Сказано — сделано, вот только в родном краю, как выяснилось, его никто не ждал. Дверь открыли совершенно посторонние люди и неприветливо заявили, что господа Дроздовы продали дом уже полгода тому назад. При виде искренней растерянности бедного мужчины новые жильцы несколько смягчились и дали новые адрес бывших владельцев (по счастью, эти сведения имелись в договоре купли-продажи).

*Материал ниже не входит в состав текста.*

/-- What a port's partner shows while the port trains (Table 13.3): the majors and the minor of its version words, the lanes that
pass in both directions, its place address, its fence word and its credits. -/
structure TrainEnv where
  major : Nat
  lowest : Nat
  good : BitVec 4
  place : Word
  mode : Nat
  job : Nat
  /-- The credits of each virtual channel, VC 0 first. -/
  credits : List Nat
  deriving DecidableEq, Repr

/-- A Grenlink flit as it is received (R353): good, with the FEC symbols corrected, its packet bytes, how many of this port's oldest
packets the partner's acknowledgement has freed, the packets of VC 7 that it ends, and the credits it gives back (pairs of a pool, twice
the VC and one more for the upper half, and an amount); or bad, with the lanes that an uncorrectable
codeword names (none when only the CRC-32 failed) and the number of later flits replayed with it. -/
inductive FlitRx where
  | good (corrected bytes freed spare : Nat) (credits : List (Nat × Nat))
  | bad (uncorrectable : Bool) (lanes : List (Fin 4)) (later : Nat)
  deriving DecidableEq, Repr

/-- A message or eviction that its receiver takes, by its place among those on their way, and the bursts of the line (bit 0 and bit 1) that
prove uncorrectable in the cache that gives the line's data (R295). -/
structure LineTaken where
  n : Nat
  err : Nat
  deriving DecidableEq, Repr

/-- How a host's BAR access arrived (R419, R420): outside every IDE stream, in stream `i`, or in stream `i` with an integrity check
that fails. -/
inductive Ide where
  | clear
  | secure (i : Fin 4)
  | corrupt (i : Fin 4)
  deriving DecidableEq, Repr

/-- A configuration request of a host (Table 14.1, R389, R392, R393, R418): a read, the BARs' bases, BAR2's resized size (0 = 64 GiB to
4 = 1 TiB), Memory Space Enable and Bus Master Enable, the power state, the MSI-X enable and function mask, and address-association block `b`
of IDE stream `i`, from its base to its limit (R419). -/
inductive CfgReq where
  | read
  | bar0 (base : Nat)
  | bar2 (base : Nat)
  | bar2Size (code : Fin 5)
  | command (mse bme : Bool)
  | power (d3hot : Bool)
  | msix (enable mask : Bool)
  | ideAssoc (i : Fin 4) (b : Fin 2) (base limit : Nat)
  deriving DecidableEq, Repr

/-- A message on a port's DOE mailbox (R419): SPDM, or an IDE_KM key message that makes stream `i` Secure or ends it, inside an SPDM
secure session or not. -/
inductive DoeReq where
  | spdm (msg : List Byte)
  | ideKm (i : Fin 4) (secure inSession : Bool)
  deriving DecidableEq, Repr

/-- What the controller proposes at an interval boundary (R467), in units of 0.125 W: estimates and budgets of the 19 groups, groups
held below their request, the share of NEED_T by quadrant; issue limit and frequency of crates, crates without work, frequencies of
cores, the ceiling in percent, AVS setpoints in mV by die (4 is the host die), and the groups' estimates for the coming interval under
these settings. -/
structure GovStep where
  est : List Nat
  budgets : List Nat
  low : List Nat
  share : List Nat
  crates : List (Nat × Nat × Nat)
  off : List Nat
  cores : List (Nat × Nat)
  ceil : Nat
  volts : List (Nat × Nat)
  coming : List Nat
  deriving DecidableEq, Repr

/-- A temperature sensor of R480 and R481: of a crate, of a host cluster, or of an I/O die (0 = N, 1 = S). -/
inductive HeatSensor where
  | crate (c : CrateId)
  | cluster (n : Fin 12)
  | ioDie (i : Fin 2)
  deriving DecidableEq, Repr

/-- An ageing monitor (R482): of a tile or of a host core. -/
inductive AgeSensor where
  | tile (t : TileId)
  | core (c : CoreId)
  deriving DecidableEq, Repr

/-- What the start-up firmware or the resident driver puts into each tile (R525): the scratch ways it locks, TILE.CODE, the bytes from
scratch offset 0 on, and the pc at which the tile's idle loop waits. -/
structure TileFw where
  lock : Fin 13
  base : Fin 256
  limit : Fin 256
  bytes : List Byte
  pc : Word
  deriving DecidableEq, Repr

/-- A self-test slice of a start that failed twice (R575): its kind and unit, its signature and the expected value, and what failed in the
unit: (direction, lane) of a bundle, (0, lane) of a port, (0, core) of a cluster. -/
structure SliceFail where
  kind : Fin 5
  index : Nat
  sig : BitVec 64
  expected : BitVec 64
  bad : List (Nat × Nat)
  deriving DecidableEq, Repr

/-- The lanes and clocks of a bundle that fail their test in seam training: A to B, then B to A. -/
structure LaneTest where
  b : BundleId
  ab : List (Fin 68)
  ba : List (Fin 68)
  clkAb : List (Fin 3)
  clkBa : List (Fin 3)
  deriving DecidableEq, Repr

/-- What a start finds outside the state, stage by stage (Table 19.1): strongroom regions whose CRC fails and those whose mirror copy
passes (stage 2); lane tests (stage 5); channels that fail their training or their generator pass, and rows whose hard repair fails (stage
6); failing slices and the shelf ways that crate slices disable, as (tile, way) (stages 5 and 7); the tiles' firmware (stage 8). -/
structure StageEnv where
  badRegions : List (Fin 4)
  mirrorOk : List (Fin 4)
  lanes : List LaneTest
  channels : List ChannelId
  hardFails : List Nat
  slices : List SliceFail
  ways : List (TileId × Fin 12)
  fw : TileFw
  deriving DecidableEq, Repr

/-- A message that the APLIC sends to a core's interrupt file (R432): the source it delivers, the machine or the supervisor file, and the identity. -/
structure ApMsi where
  source : Nat
  machine : Bool
  id : Fin 256
  deriving DecidableEq, Repr

/-- One of a core's four hardware triggers (R433): what it matches and the address. -/
structure Trig where
  exec : Bool
  load : Bool
  store : Bool
  addr : Nat
  deriving DecidableEq, Repr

Господин Дроздов отправился по указанному адресу, однако родной сын при виде папы сделал большие глаза и заявил, что это никакой не отец, а вообще посторонний гражданин — видимо, мошенник, пытающийся претендовать на имущество. А папочка давно умер — пусть в чертогах Одина ему будет хорошо. С этими словами нежный сын закрыл дверь прямо перед носом у отца.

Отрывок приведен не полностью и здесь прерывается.